Shortly after he finished building the fortifications at Curupayty—the name was derived from the Guaraní word for the acacia tree—Lieutenant-Major Thompson, along with Captain Ortiz and Major Sayas, the commanders of the river battery, and Captain Gill and Major Hermosa, the artillery commanders, took Franco for a tour. Pancho and Ella came, too.

“We constructed a trench two thousand yards long and six feet deep and eleven feet wide,” Lieutenant-Major Thompson explained.
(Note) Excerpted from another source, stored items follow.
theorem numAt_slice {p : Bytes} {start len k : Nat} (h : len ≤ k) : numAt (slice p start k) 0 len = numAt p start len := by
  rw [numAt, numAt, slice, slice, slice, List.drop_zero, List.take_take, Nat.min_eq_left h]

/-- R13: the trailer that unpadding reads is the one that padding writes. -/
theorem unpad_padded {kept : Bytes} {z : Nat} (hlen : 2 ≤ kept.length) (hz : z < 65536) :
    unpad true (kept ++ (zeros z ++ u16 z)) = some kept := by
  have hlength : (kept ++ (zeros z ++ u16 z)).length = kept.length + z + 2 := by
    rw [List.length_append, List.length_append, zeros_length, u16_length, Nat.add_assoc]
  have htrailer : numAt (kept ++ (zeros z ++ u16 z)) ((kept ++ (zeros z ++ u16 z)).length - 2) 2 = z := by
    rw [hlength, numAt, slice, ← List.append_assoc, List.drop_left' (by rw [List.length_append, zeros_length]; rfl),
      List.take_of_length_le (u16_length z).le, beNat_u16 hz]
  have hzeros : slice (kept ++ (zeros z ++ u16 z)) ((kept ++ (zeros z ++ u16 z)).length - 2 - z) z = zeros z := by
    rw [hlength, slice, List.drop_left' (by omega), List.take_left' (zeros_length z)]
  rw [unpad_of_good htrailer.symm (by omega) hzeros, hlength, List.take_left' (by omega)]

theorem restoreFrame_eq {x : Bool} {header : Bytes} (padded : Bool) (p : Bytes) (h : header.length = 22 + tagBytes x) :
    restoreFrame x padded (header ++ p) = (unpad padded p).bind fun kept =>
      if kept.length + 16 + tagBytes x < 64 then none else some (header.take (12 + tagBytes x) ++ kept, numAt kept 0 2) := by
  have hheader : slice (header ++ p) 0 (12 + tagBytes x) = header.take (12 + tagBytes x) := by
    rw [slice, List.drop_zero, List.take_append_of_le_length (by omega)]
  rw [restoreFrame, List.drop_left' h, hheader]
  cases unpad padded p <;> rfl

/-! ### The release of the head (R132, R136) -/

theorem State.releaseHead_of_empty {s : State} {n : LinkId} (hq : (s.path .ingress n).queue = []) : s.releaseHead n = s := by
  simp only [State.releaseHead, hq]

theorem State.releaseHead_of_not_verified {s : State} {n : LinkId} {e : Entry} {rest : List Entry}
    (hq : (s.path .ingress n).queue = e :: rest) (h : e.state ≠ .verified) : s.releaseHead n = s := by
  simp only [State.releaseHead, hq]
  exact if_neg h

theorem State.releaseHead_of_verified {s : State} {n : LinkId} {e : Entry} {rest : List Entry} {a : AssocId} {p : Phase} {pn : Nat} {k : Key}
    (hq : (s.path .ingress n).queue = e :: rest) (h : e.state = .verified) (ha : e.assoc = some a) (hp : e.key = some p)
    (hpn : e.pn = some pn) (hk : (s.record a).keyOf p = some k) : s.releaseHead n
      = (k.window.test pn).elim (((s.setRecord a ((s.record a).acceptPn p pn)).requestRollover a p).deliver n a e)
        (s.dropHead .ingress n) := by
  simp only [State.releaseHead, hq, ha, hp, hpn, hk]
  rw [if_pos h]
  cases k.window.test pn <;> rfl

/-- R135, R136: a rollover is requested by an entry under the READY NXT key of a LIVE record. -/
theorem State.requestRollover_eq (s : State) (a : AssocId) (p : Phase) : s.requestRollover a p
    = if (∃ x, (s.record a).nxt = some x ∧ x.phase = p ∧ x.state = .ready) ∧ (s.record a).state = .live then
        (if (s.record a).old = none then s.rollIngress a else s.setRecord a { s.record a with wanted := true })
      else s := by
  unfold State.requestRollover
  dsimp only
  rcases hnxt : (s.record a).nxt with _ | k
  · simp
  · by_cases hask : k.phase = p ∧ k.state = .ready ∧ (s.record a).state = .live
    · have hcond : (∃ x, some k = some x ∧ x.phase = p ∧ x.state = .ready) ∧ (s.record a).state = .live :=
        ⟨⟨k, rfl, hask.1, hask.2.1⟩, hask.2.2⟩
      dsimp only
      rw [if_pos hask, if_pos hcond]
      cases (s.record a).old <;> rfl
    · have hcond : ¬((∃ x, some k = some x ∧ x.phase = p ∧ x.state = .ready) ∧ (s.record a).state = .live) := by
        rintro ⟨⟨x, hx, hphase, hready⟩, hlive⟩
        obtain rfl := Option.some.inj hx
        exact hask ⟨hphase, hready, hlive⟩
      dsimp only
      rw [if_neg hask, if_neg hcond]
Riding ahead, he proudly pointed out each of the gun emplacements; as always, he had a cigar in his mouth—the smoke, he claimed, helped drive away the buffalo gnats and mosquitos, which were a great source of aggravation. “These two eight-inch guns are aimed at the land front, the two over there at the right flank, those four at the river.”
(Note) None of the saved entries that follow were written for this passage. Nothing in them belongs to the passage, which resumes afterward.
-- ==== Sys2Proof/Machine/Hash.lean ====
section
/-! DEFINITION. The hash and check functions the spec names: SHA-256 (14 R536, 18 R695), CRC-32 with the IEEE 802.3
polynomial (15 R559, 18 R681) and the CRC-64 of Lynx (14 R541). -/
namespace Sys2Proof.Machine
open Sys2Proof

/-- The greatest number of `n` bits above `r` whose power `k` does not exceed `x`: the root of `x`, bit by bit. -/
def rootBits (k x : Nat) : Nat → Nat → Nat
  | 0, r => r
  | n + 1, r => rootBits k x n (if (r + 2 ^ n) ^ k ≤ x then r + 2 ^ n else r)

/-- The first 32 bits of the fraction of the root `k` of a number, which is how SHA-256 has its constants (14 R536 names FIPS 180-4). -/
def rootFraction (k p : Nat) : Word := BitVec.ofNat 32 (rootBits k (p * 2 ^ (32 * k)) 35 0)

/-- The first 64 primes. -/
def shaPrimes : List Nat :=
  [2, 3, 5, 7, 11, 13, 17, 19, 23, 29, 31, 37, 41, 43, 47, 53] ++ [59, 61, 67, 71, 73, 79, 83, 89, 97, 101, 103, 107, 109, 113, 127, 131]
  ++ [137, 139, 149, 151, 157, 163, 167, 173, 179, 181, 191, 193, 197, 199, 211, 223]
  ++ [227, 229, 233, 239, 241, 251, 257, 263, 269, 271, 277, 281, 283, 293, 307, 311]

/-- The round constants of SHA-256: of the cube roots of the first 64 primes. -/
def shaK : List Word := shaPrimes.map (rootFraction 3)

/-- The initial hash value of SHA-256: of the square roots of the first eight primes. -/
def shaH0 : List Word := (shaPrimes.take 8).map (rootFraction 2)

/-- A word rotated right by two amounts, and a third word, exclusive-ored. -/
def turned (x : Word) (i j : Nat) (third : Word) : Word := third ^^^ x.rotateRight i ^^^ x.rotateRight j

/-- One word of the message schedule from the sixteen before it, newest first. -/
def shaNextW (w : List Word) : Word :=
  let late := lget 0 w 1
  let early := lget 0 w 14
  lget 0 w 15 + lget 0 w 6 + turned early 7 18 (early >>> 3) + turned late 17 19 (late >>> 10)

/-- The message schedule, newest word first. -/
def shaSchedule : Nat → List Word → List Word
  | 0, w => w
  | n + 1, w => shaSchedule n (shaNextW w :: w)

/-- One round of the compression function, of one word with its constant added. -/
def shaRound (h : List Word) (kw : Word × Word) : List Word :=
  match h with
  | [a, b, c, d, e, f, g, last] =>
    let choose := g ^^^ (e &&& (f ^^^ g))
    let major := (a &&& b) ||| (c &&& (a ||| b))
    let t := kw.1 + kw.2 + last + choose + turned e 6 11 (e.rotateRight 25)
    (t + major + turned a 2 13 (a.rotateRight 22)) :: a :: b :: c :: (t + d) :: e :: f :: [g]
  | short => short

/-- The compression of one block of 64 bytes. -/
def shaBlock (h : List Word) (block : List Byte) : List Word :=
  let w0 : List Word := (chunks 4 16 block).map (fun c => BitVec.ofNat 32 (beNat c))
  let ws := (shaSchedule 48 w0.reverse).reverse
  let r := (shaK.zip ws).foldl shaRound h
  (h.zip r).map (fun p => p.1 + p.2)

/-- SHA-256 of a byte string, byte 0 of the digest most significant. -/
def sha256 (msg : List Byte) : Digest :=
  let l := msg.length
  let padded := msg ++ [0x80] ++ List.replicate ((119 - l % 64) % 64) 0 ++ beBytes 8 (8 * l)
  let h := (chunks 64 (padded.length / 64) padded).foldl shaBlock shaH0
  BitVec.ofNat 256 (h.foldl (fun a w => a * 2 ^ 32 + w.toNat) 0)

/-- The 32 bytes of a digest in order. -/
def digestBytes (d : Digest) : List Byte := beBytes 32 d.toNat

/-- One bit of the reflected CRC-32. -/
def crc32Bit (c : Word) : Word := if c.getLsbD 0 then (c >>> 1) ^^^ 0xEDB88320 else c >>> 1

/-- CRC-32 with the IEEE 802.3 polynomial. PRESUMED: reflected, all ones before and after, as IEEE 802.3; log 6. -/
def crc32 (msg : List Byte) : Word :=
  ~~~ (msg.foldl (fun c b =>
    let c := c ^^^ b.zeroExtend 32
    crc32Bit (crc32Bit (crc32Bit (crc32Bit (crc32Bit (crc32Bit (crc32Bit (crc32Bit c)))))))) 0xFFFFFFFF)

/-- One bit of the CRC-64 of 14 R541. -/
def crc64Bit (c : BitVec 64) : BitVec 64 := if c.getLsbD 63 then (c <<< 1) ^^^ 0x42F0E1EBA9EA3693 else c <<< 1

/-- The CRC-64 of 14 R541 over a byte string, from a running signature: no reflection, no final XOR. -/
def crc64 (init : BitVec 64) (msg : List Byte) : BitVec 64 :=
  msg.foldl (fun c b =>
    let c := c ^^^ ((b.zeroExtend 64 : BitVec 64) <<< (56 : Nat))
    crc64Bit (crc64Bit (crc64Bit (crc64Bit (crc64Bit (crc64Bit (crc64Bit (crc64Bit c)))))))) init

end Sys2Proof.Machine
end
Slightly south of Humaitá and across the river from it, Curupayty overlooked a bend in the Paraguay at a point where the water was deep and flowed swiftly. From there the Paraguayans launched torpedoes at the Brazilian fleet. The torpedoes were flimsy homemade affairs—glass capsules filled with sulphuric acid, chlorate of potash and white sugar, all wrapped in cotton wool. Many of them were accidentally exploded by driftwood or by curious crocodiles; one torpedo blew up an American, Mr. Krüger, and a Paraguayan, Mr. Ramos.

“Over here you will find several thirty-two-pounders mounted on both the trench and in the river battery—” Lieutenant-Major Thompson paused to slap at a buffalo gnat that, in spite of the cigar smoke, had landed on his neck. Dark clouds of buffalo gnats rose from the river and descended upon the camp—there were so many that a slap of the hand might kill half a dozen. The sting left a black spot that marked the skin for weeks, Lieutenant-Major Thompson’s body was covered with them. “Already the five twelve-pounders and the four nine-pounders are in position in the trench.” He wiped the blood where the gnat had stung him. “All in all there are forty-nine guns and two rocket stands. Thirteen of the guns belong to the river battery, the rest to the trench.”
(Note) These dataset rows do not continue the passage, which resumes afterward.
-- ==== Sys2Proof/Machine/Ops.lean ====
section
/-! DEFINITION. The named operations over the parts of the state: field updates, leases and units, modes, attention and
watermark latches, the event log, and device DRAM. -/
namespace Sys2Proof.Machine
open Sys2Proof

/-! ### Indexed banks by natural number -/

/-- Entry `i` of a bank; `d` where the bank has none. -/
def bget {α : Type} {n : Nat} (d : α) (b : Bank α n) (i : Nat) : α := if h : i < n then b.at' ⟨i, h⟩ else d

/-- The bank with entry `i` passed through `f`; unchanged where it has no entry `i`. -/
def bupd {α : Type} {n : Nat} (b : Bank α n) (i : Nat) (f : α → α) : Bank α n := if h : i < n then b.upd ⟨i, h⟩ f else b

/-- Every index below `n`, rising. -/
def allFin (n : Nat) : List (Fin n) := List.finRange n
/-- Every number below `n`, ascending from `first` and round. -/
def turnFrom (n first : Nat) : List (Fin n) := (allFin n).filter (first ≤ ·.val) ++ (allFin n).filter (·.val < first)

/-! ### Updates of one part of the state -/

namespace State

/-- One tenant. -/
def tenant (s : State) (t : Fin 16) : Tenant := s.tenants.at' t
/-- One tenant passed through `f`. -/
def updTenant (s : State) (t : Fin 16) (f : Tenant → Tenant) : State := { s with tenants := s.tenants.upd t f }
/-- One queue pair. -/
def queue (s : State) (t : Fin 16) (q : Fin 8) : Queue := (s.tenant t).queues.at' q
/-- One queue pair passed through `f`. -/
def updQueue (s : State) (t : Fin 16) (q : Fin 8) (f : Queue → Queue) : State :=
  s.updTenant t fun n => { n with queues := n.queues.upd q f }
/-- A tenant's world passed through `f`. -/
def updWorld (s : State) (t : Fin 16) (f : World → World) : State := s.updTenant t fun n => { n with world := f n.world }
/-- A tenant's search passed through `f`. -/
def updSearch (s : State) (t : Fin 16) (f : Search → Search) : State := s.updTenant t fun n => { n with search := f n.search }
/-- A tenant's candidate side passed through `f`. -/
def updTable (s : State) (t : Fin 16) (f : Table → Table) : State := s.updTenant t fun n => { n with table := f n.table }
/-- A tenant's solver side passed through `f`. -/
def updSolver (s : State) (t : Fin 16) (f : Solver → Solver) : State := s.updTenant t fun n => { n with solver := f n.solver }
/-- A tenant's selections passed through `f`. -/
def updSel (s : State) (t : Fin 16) (f : Selection → Selection) : State := s.updTenant t fun n => { n with sel := f n.sel }
/-- A tenant's scheduling passed through `f`. -/
def updSched (s : State) (t : Fin 16) (f : Sched → Sched) : State := s.updTenant t fun n => { n with sched := f n.sched }
/-- A tenant's outcome passed through `f`. -/
def updOut (s : State) (t : Fin 16) (f : Outcome → Outcome) : State := s.updTenant t fun n => { n with out := f n.out }
/-- A tenant's Spoor chain passed through `f`. -/
def updSpoor (s : State) (t : Fin 16) (f : Spoor → Spoor) : State := s.updTenant t fun n => { n with spoor := f n.spoor }
/-- A core passed through `f`. -/
def updCore (s : State) (c : Nat) (f : Core → Core) : State := { s with cores := bupd s.cores c f }
/-- A checker engine passed through `f`. -/
def updEngine (s : State) (e : Nat) (f : Engine → Engine) : State := { s with engines := bupd s.engines e f }
/-- A Bear unit passed through `f`. -/
def updBear (s : State) (u : Nat) (f : BearUnit → BearUnit) : State := { s with bears := bupd s.bears u f }
/-- A Jay unit passed through `f`. -/
def updJay (s : State) (u : Nat) (f : JayUnit → JayUnit) : State := { s with jays := bupd s.jays u f }
/-- A Front engine passed through `f`. -/
def updFront (s : State) (u : Nat) (f : FrontUnit → FrontUnit) : State := { s with fronts := bupd s.fronts u f }
/-- A link passed through `f`. -/
def updLink (s : State) (l : Nat) (f : Link → Link) : State := { s with links := bupd s.links l f }
/-- The frame machine passed through `f`. -/
def updFrame (s : State) (f : Frame → Frame) : State := { s with frame := f s.frame }
/-- The clocks passed through `f`. -/
def updClock (s : State) (f : Clock → Clock) : State := { s with clock := f s.clock }
/-- Power and reset passed through `f`. -/
def updPower (s : State) (f : Power → Power) : State := { s with power := f s.power }
/-- Owl passed through `f`. -/
def updOwl (s : State) (f : Owl → Owl) : State := { s with owl := f s.owl }
/-- Lynx passed through `f`. -/
def updLynx (s : State) (f : Lynx → Lynx) : State := { s with lynx := f s.lynx }
/-- The cascade passed through `f`. -/
def updCascade (s : State) (f : Cascade → Cascade) : State := { s with cascade := f s.cascade }
/-- The calendar passed through `f`. -/
def updCal (s : State) (f : Calendar → Calendar) : State := { s with cal := f s.cal }
/-- The package faults passed through `f`. -/
def updFault (s : State) (f : PkgFault → PkgFault) : State := { s with fault := f s.fault }
/-- DRAM passed through `f`. -/
def updDram (s : State) (f : Dram → Dram) : State := { s with dram := f s.dram }
/-- Attention passed through `f`. -/
def updAttn (s : State) (f : Attn → Attn) : State := { s with attn := f s.attn }

/-- The configuration side of a port. -/
def cfg (s : State) : Port → PortCfg
  | .a => s.cfgA
  | .b => s.cfgB

/-- The configuration side of a port passed through `f`. -/
def updCfg (s : State) (p : Port) (f : PortCfg → PortCfg) : State :=
  match p with
  | .a => { s with cfgA := f s.cfgA }
  | .b => { s with cfgB := f s.cfgB }

/-- The state after every index of a list has passed through a step. -/
def forEach {α : Type} (s : State) (l : List α) (f : State → α → State) : State := l.foldl f s

/-- The state after every tenant has passed through a step, in ascending order. -/
def forTenants (s : State) (f : State → Fin 16 → State) : State := s.forEach (allFin 16) f

/-- A draw from a free value: the state with its draw counter advanced (log 7). -/
def draw (s : State) : State := { s with draws := s.draws + 1 }

end State

/-- A bit of a tenant's TIMING record set (14 R531). -/
def State.noteTiming (s : State) (t : Fin 16) (k : Nat) : State :=
  s.updOut t fun o => { o with timing := o.timing ||| BitVec.ofNat 16 (2 ^ k) }

/-! ### Pages -/

/-- Page of a tenant. -/
def tenantPage (t : Fin 16) : Nat := 0x20 + t.val
/-- Page of a queue. -/
def queuePage (t : Fin 16) (q : Fin 8) : Nat := 0x40 + 8 * t.val + q.val
/-- Page of a core. -/
def corePage (c : Nat) : Nat := 0x100 + c
/-- Page of a checker engine. -/
def enginePage (e : Nat) : Nat := 0x140 + e
/-- Page of a link. -/
def linkPage (l : Nat) : Nat := 0x160 + l
/-- Page of a DRAM site. -/
def sitePage (d : Nat) : Nat := 0x170 + d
Ella could never quite say why she did not like the lieutenant-major. His manner was too dry, too formal. He never looked at her directly.

Finished, he bowed politely to Franco, then lowering his eyes, he bowed ever so slightly to Ella. Lieutenant-Major Thompson did not much like her either. Ella was too flashy, too pretty; he was more used to women like his mother and his sisters back home in England, who served tea and spoke only when spoken to. And a woman did not belong on a battlefield.

Since his bout with malaria, Franco had stopped drinking. He had lost weight and looked fit; for once his teeth did not bother him. Dismounting, with Pancho at his side, Franco walked over to speak with the officers. In an attempt to be friendly, Major Sayas put his hand on Pancho’s shoulder but Pancho shrugged it off.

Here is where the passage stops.